Research & Facts

Evidence-based research, clinical studies, and scientific facts about Cannabinoid Hyperemesis Syndrome (CHS).

Research Timeline

Historical development and key milestones in CHS research

2004

First Medical Description

Allen et al. published the first case series in Gut journal, describing 9 patients with chronic cannabis use who developed cyclic vomiting relieved by hot showers.

Allen JH et al. (2004) - Cannabinoid hyperemesis: cyclical hyperemesis in association with chronic cannabis abuse

2009

Diagnostic Criteria Established

Sontineni et al. published diagnostic criteria in World Journal of Gastroenterology, providing the first standardized approach to CHS diagnosis.

Sontineni et al. (2009) - Cannabinoid hyperemesis syndrome: Clinical diagnosis of an underrecognised manifestation of chronic cannabis abuse

2021

HaVOC Trial

Landmark randomized controlled trial showing haloperidol superiority over ondansetron for CHS symptoms.

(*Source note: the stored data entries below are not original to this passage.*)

-- ==== Sys2Proof/Machine/Convert.lean ====
section
/-! DEFINITION. The conversion instructions (R125, R128, R129, R145 to R148). -/

namespace Sys2Proof.Machine

/-- The increment of the stochastic-rounding generator (R125). -/
def seedStep : Nat := 0x9E3779B97F4A7C15
/-- The number drawn for lane or element l from seed s (R125). -/
def draw (s : DWord) (l : Nat) : Nat :=
  let z : DWord := s + BitVec.ofNat 64 (seedStep * (l + 1))
  let z : DWord := (z ^^^ (z >>> 30)) * 0xBF58476D1CE4E5B9
  let z : DWord := (z ^^^ (z >>> 27)) * 0x94D049BB133111EB
  let z : DWord := z ^^^ (z >>> 31)
  z.toNat / 2 ^ 32
/-- SEED after n draws (R125). -/
def seedAfter (s : DWord) (n : Nat) : DWord := s + BitVec.ofNat 64 (seedStep * n)

/-- A conversion between formats with drawn number rnd (R124, R145). -/
def fcvtVal (to_ from_ : FTy) (m : RMode) (rnd : Nat) (x : Nat) : Nat × Byte :=
  let v := fval from_ (x % 2 ^ FTy.width from_)
  let (b, f) := deliver to_ m rnd v
  (b, f ||| nvOf v)
/-- FCVT; .rs draws for every lane and advances SEED, also when no lane is active (R125, R145). -/
def execFcvt (dst src : FTy) (m : RMode) (d : VDst) (a : Opnd) (s : State) : Out :=
  let seed := s.issue.pre.seed
  let t := vword s d [a] (fun g l => (outF (fcvtVal dst src m (draw seed l) (opv g a l).toNat)).1)
    (fun g l => (fcvtVal dst src m (draw seed l) (opv g a l).toNat).2)
  .next (if m = .rs ∧ t.issue.verdict = .done then modCur t fun g => { g with seed := seedAfter seed 32 } else t)

/-- ICVT's value (R146). -/
def icvtVal (k : IcvtKind) (m : RMode) (x : Word) : Word × Byte :=
  let lim (lo hi : Int) : Word × Byte := let (y, f) := toInt m lo hi x; (BitVec.ofInt 32 y, f)
  match k with
  | .i32 => lim (-(2 ^ 31)) (2 ^ 31 - 1)
  | .n32 => lim 0 (2 ^ 32 - 1)
  | .i16 => lim (-(2 ^ 15)) (2 ^ 15 - 1)
  | .n16 => lim 0 (2 ^ 16 - 1)
  | .i8 => lim (-(2 ^ 7)) (2 ^ 7 - 1)
  | .n8 => lim 0 (2 ^ 8 - 1)
  | .fromI32 => outF (roundTo .f32 m 0 x.msb x.toInt.natAbs 0)
  | .fromN32 => outF (roundTo .f32 m 0 false x.toNat 0)
/-- ICVT (R146). -/
def execIcvt (k : IcvtKind) (m : RMode) (d : VDst) (a : Opnd) (s : State) : Out := .next (v1 s d a (icvtVal k m))

/-- Width and signedness of a packed element (R147). -/
def PackTy.w : PackTy → Nat
  | .i16 | .n16 => 16
  | .i8 | .n8 => 8
  | .i4 | .n4 => 4
def PackTy.signed : PackTy → Bool
  | .i16 | .i8 | .i4 => true
  | _ => false
/-- PACK's value (R147). -/
def packVal (t : PackTy) (a b : Word) : Word × Byte :=
  let w := PackTy.w t
  let (y, c) := if PackTy.signed t then clampInt b.toInt (-(2 ^ (w - 1) : Nat)) ((2 ^ (w - 1) : Nat) - 1)
    else clampInt b.toNat 0 ((2 ^ w : Nat) - 1)
  (a <<< w ||| BitVec.ofNat 32 ((BitVec.ofInt 32 y).toNat % 2 ^ w), satIf c)
/-- PACK (R147). -/
def execPack (t : PackTy) (d : VDst) (a b : Opnd) (s : State) : Out := .next (v2 s d a b (packVal t))
/-- UNPACK's value (R147). -/
def unpackVal (t : PackTy) (a b : Word) : Word :=
  let w := PackTy.w t
  let e := a.toNat / 2 ^ (w * (b.toNat % 32 % (32 / w))) % 2 ^ w
  if PackTy.signed t then sextWord w e else BitVec.ofNat 32 e
/-- UNPACK (R147). -/
def execUnpack (t : PackTy) (d : VDst) (a b : Opnd) (s : State) : Out :=
  .next (v2 s d a b fun x y => noFlag (unpackVal t x y))

/-- A scale code as an FP16 pattern (R128). -/
def scaleBits (code : Nat) : Nat := if 0xF9 ≤ code then 0x7E00 else code * 2 ^ 7
/-- One code of a DS4 stream: the code, the nibbles taken and whether the step left 0 to 255 (R129). -/
def ds4Step (prev n n1 n2 : Nat) : Nat × Nat × Bool :=
  if n = 8 then (16 * n1 + n2, 3, false)
  else
    let c : Int := (prev : Int) + sextInt 4 n
    if c < 0 ∨ 255 < c then (0, 1, true) else (c.toNat, 1, false)
/-- n codes from nibble m on: each code with the nibbles consumed so far, and whether any step left 0 to 255 (R129, R148). -/
def ds4Decode (nib : Nat → Nat) : Nat → Nat → Nat → List (Nat × Nat) × Bool
  | 0, _, _ => ([], false)
  | n + 1, prev, m =>
    let (c, k, e) := ds4Step prev (nib m) (nib (m + 1)) (nib (m + 2))
    let (t, e') := ds4Decode nib n c (m + k)
    ((c, m + k) :: t, e || e')
/-- A stream word of any lane, or lane 0's B, fails its check (R347, R148). -/
def badStream (g : Group) (a b : Opnd) : Bool :=
  ((opndRegs g a).any fun r => allLanes.any fun l => g.vBad.contains (32 * r + l)) ||
    (opndRegs g b).any fun r => g.vBad.contains (32 * r)
/-- SCXP: 32 codes from the stream across the group; a DS4 error of any lane position sets DS4 (R148). -/
def execScxp (d : VDst) (a b : Opnd) (s : State) : Out :=
  let run (g : Group) := ds4Decode (fun m => (opv g a (m / 8)).toNat / 16 ^ (m % 8) % 16) 32 ((opv g b 0).toNat % 256) 0
  let t := vword s d [a, b]
    (fun g l => let x := ((run g).1)[l]?.getD (0, 0); BitVec.ofNat 32 (x.2 * 2 ^ 24 + x.1 * 2 ^ 16 + scaleBits x.1))
    (fun _ _ => 0)
  let t := if t.issue.verdict = .done ∧ badStream s.issue.pre a b then poisonKill t 0 false else t
  .next (if t.issue.verdict = .done ∧ (run s.issue.pre).2 = true then setFlags t fDS4 else t)

end Sys2Proof.Machine
end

Ruberto et al. (2021) - Intravenous Haloperidol Versus Ondansetron for Cannabis Hyperemesis Syndrome (HaVOC): A Randomized, Controlled Trial

2024

AGA Clinical Practice Update

American Gastroenterological Association releases comprehensive clinical guidance for CHS management.

Rubio-Tapia et al. (2024) - AGA Clinical Practice Update on Diagnosis and Management of Cannabinoid Hyperemesis Syndrome: Commentary

Scientific Evidence

Key research findings and clinical evidence supporting CHS

Prevalence Studies

About 33% of frequent cannabis users report CHS symptoms, suggesting approximately 2.7 million affected Americans annually.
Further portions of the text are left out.